**Work instructions**. An exact copy is needed of each line from the one including "the manual does" through the last line of the entries, both ends counted, with nothing added.

**Data listing**.
-- ==== Sys2Proof/Machine/Receive.lean ====
section
/-! DEFINITION. Frames from the link ports: classification (R240 to R242), cut-through (R249), the end of a frame (R244 to R248,
R260, R262), the reception of KLP packets (R293), and what firmware does with frames of its own. -/
namespace Sys2Proof.Machine

/-! ## Classification (Table 9.2, Table 9.3) -/

/-- What the forwarding core decides from the first 64 bytes: the row of Table 9.2, local delivery, the egress ports and the
priority class (R250). -/
structure Class where
  row : Nat
  loc : Bool
  egress : List Nat
  prio : Nat
  deriving DecidableEq, Repr

/-- Table 9.3: egress ports by topology, the ingress port left out. -/
def State.topoPorts (s : State) (p : Nat) : List Nat :=
  if s.rdB Reg.FWD_CFG_TOPO then (if p = 0 then [1, 2, 3, 4, 5] else [0])
  else if p = 0 then [1, 2, 3, 4, 5] else if p = 1 then [0, 2, 3, 4, 5] else [0, 1]

/-- R242: what a branch port takes of KLP packets to a destination. -/
def State.branchKlp (s : State) (b dst : Nat) : Bool :=
  (s.rd (Reg.FWD_BRANCH_LO b) ≤ dst && dst ≤ s.rd (Reg.FWD_BRANCH_HI b)) ||
    (0x1000 ≤ dst && dst ≤ 0x10FF && s.rdB (Reg.FWD_BRANCH_GRP_ALL b)) || (dst == 0xFFFF && s.rdB (Reg.FWD_BRANCH_BCAST b))

/-- R241, R242: the egress ports with link up, of a frame that `take` lets onto a branch. -/
def State.egressOf (s : State) (p : Nat) (take : Nat → Bool) : List Nat :=
  (s.topoPorts p).filter fun e =>
    s.portUp e && (e < 2 || 2 ≤ p || (s.rdB (Reg.FWD_BRANCH_EN (e - 2)) && take (e - 2)))

/-- R240 row 6: the device is a member of a group. -/
def State.inGroup (s : State) (dst : Nat) : Bool :=
  0x1000 ≤ dst && dst ≤ 0x10FF && bitAt (s.rd (Reg.FWD_GROUP_MEMBER ((dst - 0x1000) / 32))) (dst % 32)

/-- R29: the peer-delay messages, which a port terminates. -/
def peerDelay (t : Nat) : Bool := t == 2 || t == 3 || t == 10

/-- Rows 4 to 7 of Table 9.2. -/
def State.classKlp (s : State) (p : Nat) (f : List Byte) (o : Nat) : Class :=
  let h := klpHdr (f.drop o)
  let node := s.rd Reg.FWD_ADDR_NODE
  let prio := if h.cls = 1 ∨ h.cls = 5 then 1 else 2
  if node ≠ 0 ∧ h.src = node then ⟨4, false, [], prio⟩
  else if node ≠ 0 ∧ h.dst = node then ⟨5, true, [], prio⟩
  else
    let mine := s.inGroup h.dst || h.dst == 0xFFFF
    ⟨if mine then 6 else 7, mine, s.egressOf p fun b => s.branchKlp b h.dst, prio⟩

/-- R240: the first row of Table 9.2 that matches. R29 has each port terminate the peer-delay messages, under the heading of peer-to-peer
delay: under request-response they are forwarded like other PTP messages (DESIGN CHOICE, log entry 137). -/
def State.frameClass (s : State) (p : Nat) (f : List Byte) : Class :=
  let flood (row : Nat) (loc : Bool) : Class := ⟨row, loc, if s.rdB Reg.FWD_CFG_OTHER then s.egressOf p fun _ => true else [], 3⟩
  match s.kindOf f with
  | .macControl => ⟨1, false, [], 3⟩
  | .reserved => ⟨2, true, [], 3⟩
  | .ptp o _ =>
    let t := byteAt f o % 16
    ⟨3, true, if s.rdB Reg.TIME_CFG_DELAY_MECH && peerDelay t then [] else s.egressOf p fun _ => true, if t ≤ 3 then 0 else 3⟩
  | .klp o _ => s.classKlp p f o
  | .other =>
    if beAt f 0 6 = s.fwdMac then ⟨8, true, [], 3⟩
    else if beAt f 0 6 = 0xFFFFFFFFFFFF then flood 9 true
    else flood 10 false

/-! ## The 64th byte (R249, R260) -/

/-- R249: the port starts to send at the 64th byte. -/
def State.cutThrough (s : State) (prio ingress e : Nat) : Bool :=
  s.portReady e && (s.port e).ownPause.isEmpty && !s.isPaused e && s.portRate e ≤ s.portRate ingress &&
    !s.net.pkb.any fun k => decide (k.prio ≤ prio) && k.egress.contains e

/-- R260: a received frame may take `n` more cells. -/
def State.mayTake (s : State) (n : Nat) : Bool := n == 0 || s.rd Reg.FWD_CFG_RESERVE + n ≤ s.freeCells

/-- R249, R260: the first 64 bytes of a frame that goes somewhere are stored, and the ports that can start do. A frame with room at no
port and no local use is not stored. -/
def State.storeHead (s : State) (p : Nat) (head : List Byte) (c : Class) : State :=
  if !s.mayTake 1 then
    let s := s.setPort p { s.port p with rx := some ⟨s.now, none, true⟩ }
    (s.noCell p).rxDiscard p 4
  else
    let room := s.roomAt 1 c.egress
    let lost := c.egress.filter fun e => !room.contains e
    if room.isEmpty && !c.loc then lost.foldl State.noCell (s.setPort p { s.port p with rx := some ⟨s.now, none, true⟩ }) else
    let cut := room.filter (s.cutThrough c.prio p)
    let id := s.net.nextId
    let (at_, s) := s.eventStamp head (s.now - s.quantum p)
    let s := s.storeFrame ⟨0, head, false, some (p, at_), c.prio, room, [], 0⟩
    let s := s.setPort p { s.port p with rx := some ⟨s.now, some id, false⟩ }
    let s := lost.foldl State.noCell s
    cut.foldl (fun s e => s.beginTx e id) s

/-- R240, R244: a frame's 64th byte has arrived. -/
def State.classifyHead (s : State) (p : Nat) (head : List Byte) : State :=
  let c := s.frameClass p head
  let s := if c.row = 4 then s.bump Reg.FWD_CNT1_LOOP else s
  if c.egress.isEmpty && !c.loc then s.setPort p { s.port p with rx := some ⟨s.now, none, false⟩ }
  else s.storeHead p head c

/-- R240: the forwarding core classifies a frame at its 64th byte. -/
def execFrameClassify (at_ : Vt) (port : Fin 6) (head : List Byte) (s : State) : Host.Outcome State Fault Refusal :=
  let s := s.elapseTo at_
  .next (if s.portUp port.val && (s.port port.val).rx.isNone && head.length == 64 then
      (s.cvuTapHead 1 port.val (s.tapOf head true)).classifyHead port.val head
    else s)

/-! ## Local delivery of KLP packets (Table 10.5) -/

/-- R295: a failed check is reported at most once per 100 ms. -/
def State.checkMismatch (s : State) (p cls : Nat) (payload : Bool) : State :=
  let due := match s.klp.lastMis with
    | none => true
    | some t => t + msec 100 ≤ s.time.uptime
  if due then
    ({ s with klp := { s.klp with lastMis := some s.time.uptime } }).raise Ev.CHECK_MISMATCH (cls + bitTo 8 payload + p * 2 ^ 9)
  else s

/-- R284: where the answers to a packet go. -/
def replyTo (f : List Byte) (udp : Option Nat) (src : Nat) : ReplyTo :=
  ⟨src, beAt f 6 6, udp.map fun u => (beAt f (u - 8) 4, beAt f u 2)⟩

/-- R302: the open session a COMMAND is bound to: by its full handle, or by index where dst is a group or broadcast. -/
def State.boundTo (s : State) (h : KlpHdr) : Option (Nat × Session) :=
  let full := if h.dst < 0x1000 then h.session else s.handle 1 (h.session % 65536)
  (s.sessionAt full).bind fun x => if x.partner = h.src then some (full, x) else none

/-- R311: the tag of a COMMAND. -/
def commandTag (key nonce head payload : List Byte) : List Byte := (hmacSha256 key (nonce ++ head ++ payload)).take 16

/-- R311: authentication of a COMMAND in its session. -/
def State.authOk (s : State) (x : Session) (flagged : Bool) (head payload tag : List Byte) : Bool :=
  match x.key with
  | none => !flagged
  | some k => match s.armedKey k with
    | some key => flagged && tag == commandTag key (beBytes 8 x.nonce.toNat) head payload
    | none => false

/-- R312: the seq is newer than that of the last command accepted. -/
def Session.newer (x : Session) (seq : Word) : Bool := match x.lastSeq with
  | some l => 0 < serialDiff seq l
  | none => true

/-- R302, R309, R311, R312: a COMMAND that has passed steps 1 to 8. `body` holds the payload and any tag. -/
def State.commandRx (s : State) (peer : ReplyTo) (h : KlpHdr) (head body : List Byte) : State :=
  let flagged := bitAt h.flags 0
  let noReply := bitAt h.flags 1
  let payload := if flagged then body.take (body.length - 16) else body
  let op := cmdOpcode payload
  match s.boundTo h with
  | none => if noReply then s else s.refuseCommand peer none h.session h.frame op .eHandle
  | some (full, x) =>
    if !s.authOk x flagged head payload (body.drop (body.length - 16)) then
      let s := s.authFail h.src
      if noReply then s else s.refuseCommand peer (some full) h.session h.frame op .eAuth
    else
      let seq := BitVec.ofNat 32 h.seq
      if x.key.isSome && !x.newer seq then s.bump Reg.FWD_KLP_CNT1_REPLAY
      else
        let takes := (noReply || x.avail != 0) && !s.coreDown
        let s := if takes then s.updSession full fun (x : Session) => { x with lastSeq := some seq } else s
        s.acceptCommand full x h.frame noReply h.when_ peer payload

/-- R294, R296: a refusal of a COMMAND before it is bound; the stream is that of its session when that is the sender's. -/
def State.refuseEarly (s : State) (peer : ReplyTo) (h : KlpHdr) (payload : List Byte) (st : Status) : State :=
  if h.cls ≠ 2 ∨ bitAt h.flags 1 = true ∨ s.devState < 2 then s
  else s.refuseCommand peer ((s.boundTo h).map (·.1)) h.session h.frame (cmdOpcode payload) st

/-- Step 9 of Table 10.5: the class decides. The number is the local user that holds the frame: 1 the pixel parser, 2 the control
core. -/
def State.deliverClass (s : State) (peer : ReplyTo) (h : KlpHdr) (head body : List Byte) : Nat × State :=
  match h.cls with
  | 1 => if s.powered 2 then (1, s.pixelPacket h.when_ (BitVec.ofNat 32 h.frame) body) else (0, s)
  | 2 => if s.devState < 2 then (0, s) else (2, s.commandRx peer h head body)
  | 5 => (0, s.timeRx h.verMaj h.session body)
  | 7 => (2, s.helloRx peer h.frame body)
  | _ => (0, s)

/-- R296: the major versions whose layouts the device reads. -/
def majorOk (v : Nat) : Bool := v == 2 || v == 3

/-- R293: steps 7 to 9: version, duplicate window, class. -/
def State.deliverChecked (s : State) (peer : ReplyTo) (h : KlpHdr) (head body : List Byte) : Nat × State :=
  let s := if majorOk h.verMaj then s else s.bump Reg.FWD_KLP_CNT0_VERSION
  if !majorOk h.verMaj && h.cls != 7 then (0, s.refuseEarly peer h body .eVersion)
  else
    let (v, s) := s.dupTest h.src h.cls h.session (BitVec.ofNat 32 h.seq)
    if v = .accept then s.deliverClass peer h head body else (0, s)

/-- R293: the tests of Table 10.5 from step 2 on, for a packet at offset `o` of a frame that passed step 1. A datagram too short to hold
hcheck counts in FORMAT (DESIGN CHOICE, log entry 170). -/
def State.deliverKlp (s : State) (p : Nat) (f : List Byte) (o : Nat) (udp : Option Nat) : Nat × State :=
  let pkt := (frameBody f).drop o
  let h := klpHdr pkt
  let body := slice pkt 32 (h.length - 4)
  let peer := replyTo f udp h.src
  if (match udp with
      | some u => isFragment f || !udpOk f u
      | none => false) || pkt.length < 28 then (0, s.bump Reg.FWD_KLP_CNT0_FORMAT)
  else if h.hcheck ≠ hcheckOf pkt then (0, (s.bump Reg.FWD_KLP_CNT0_HCHECK).checkMismatch p h.cls false)
  else if h.length < (if bitAt h.flags 0 then 20 else 4) ∨ pkt.length < 32 + h.length then (0, s.bump Reg.FWD_KLP_CNT0_FORMAT)
  else if h.src < 1 ∨ 0xFFF < h.src then (0, s.bump Reg.FWD_KLP_CNT1_ADDR)
  else if h.cls ≠ 2 ∧ h.flags % 4 ≠ 0 then (0, s.bump Reg.FWD_KLP_CNT0_FORMAT)
  else
    let s := if h.cls = 2 ∨ h.cls = 7 then s.hearPartner h.src else s
    if beAt pkt (28 + h.length) 4 ≠ pcheckOf h body then
      (0, ((s.bump Reg.FWD_KLP_CNT0_PCHECK).checkMismatch p h.cls true).refuseEarly peer h body .eCheck)
    else s.deliverChecked peer h (pkt.take 32) body

/-! ## Frames to firmware (R266, R284) -/

/-- R284: firmware answers ARP requests for FWD_IP (RFC 826; log entry 67). -/
def State.arpRx (s : State) (f : List Byte) : State :=
  let (t, o) := etherType f
  let ip := s.rd Reg.FWD_IP_ADDR
  if t = 0x0806 ∧ slice f o 8 = [0, 1, 8, 0, 6, 4, 0, 1] ∧ ip ≠ 0 ∧ beAt f (o + 24) 4 = ip then
    s.originate (s.etherHead (beAt f 6 6) ++ [8, 6, 0, 1, 8, 0, 6, 4, 0, 2] ++ beBytes 6 s.fwdMac ++ beBytes 4 ip ++
      slice f (o + 8) 10) 3
  else s

/-- The EEE TLV of an LLDP frame (IEEE 802.3, OUI 00-12-0F, subtype 5): the partner's transmit and receive Tw in µs. -/
def lldpTw : Nat → List Byte → Option (Nat × Nat)
  | 0, _ => none
  | k + 1, l =>
    let n := beAt l 0 2 % 512
    if l.length < 2 ∨ beAt l 0 2 = 0 then none
    else if beAt l 0 2 / 512 = 127 ∧ slice l 2 4 = [0x00, 0x12, 0x0F, 0x05] ∧ 8 ≤ n then some (beAt l 6 2, beAt l 8 2)
    else lldpTw k (l.drop (2 + n))

/-- R266: the device's half of the negotiation: an LLDP frame with its EEE TLV, which echoes the partner's values. What the manual does
not state of it is free (PRESUMED layout, log entry 67). -/
def State.lldpSend (s : State) (p : Nat) (theirs : Nat × Nat) : State :=
  let (v, s) := s.draw
  let chassis := [0x02, 0x07, 0x04] ++ beBytes 6 s.fwdMac
  let port := [0x04, 0x02, 0x07] ++ beBytes 1 p
  let eee := [0xFE, 0x0E, 0x00, 0x12, 0x0F, 0x05] ++ beBytes 2 (s.rd (Reg.LINK_EEE_TW p)) ++ beBytes 2 v ++ beBytes 2 (v / 2 ^ 16) ++
    beBytes 2 theirs.1 ++ beBytes 2 theirs.2
  if s.portUp p then
    s.originateOn [p] none (s.etherHead 0x0180C200000E ++ [0x88, 0xCC] ++ chassis ++ port ++ [0x06, 0x02] ++ beBytes 2 (v / 2 ^ 32) ++ eee ++
      [0, 0]) 3
  else s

**Result below**.
/-- R266: the device's half of the negotiation: an LLDP frame with its EEE TLV, which echoes the partner's values. What the manual does
not state of it is free (PRESUMED layout, log entry 67). -/
def State.lldpSend (s : State) (p : Nat) (theirs : Nat × Nat) : State :=
  let (v, s) := s.draw
  let chassis := [0x02, 0x07, 0x04] ++ beBytes 6 s.fwdMac
  let port := [0x04, 0x02, 0x07] ++ beBytes 1 p
  let eee := [0xFE, 0x0E, 0x00, 0x12, 0x0F, 0x05] ++ beBytes 2 (s.rd (Reg.LINK_EEE_TW p)) ++ beBytes 2 v ++ beBytes 2 (v / 2 ^ 16) ++
    beBytes 2 theirs.1 ++ beBytes 2 theirs.2
  if s.portUp p then
    s.originateOn [p] none (s.etherHead 0x0180C200000E ++ [0x88, 0xCC] ++ chassis ++ port ++ [0x06, 0x02] ++ beBytes 2 (v / 2 ^ 32) ++ eee ++
      [0, 0]) 3
  else s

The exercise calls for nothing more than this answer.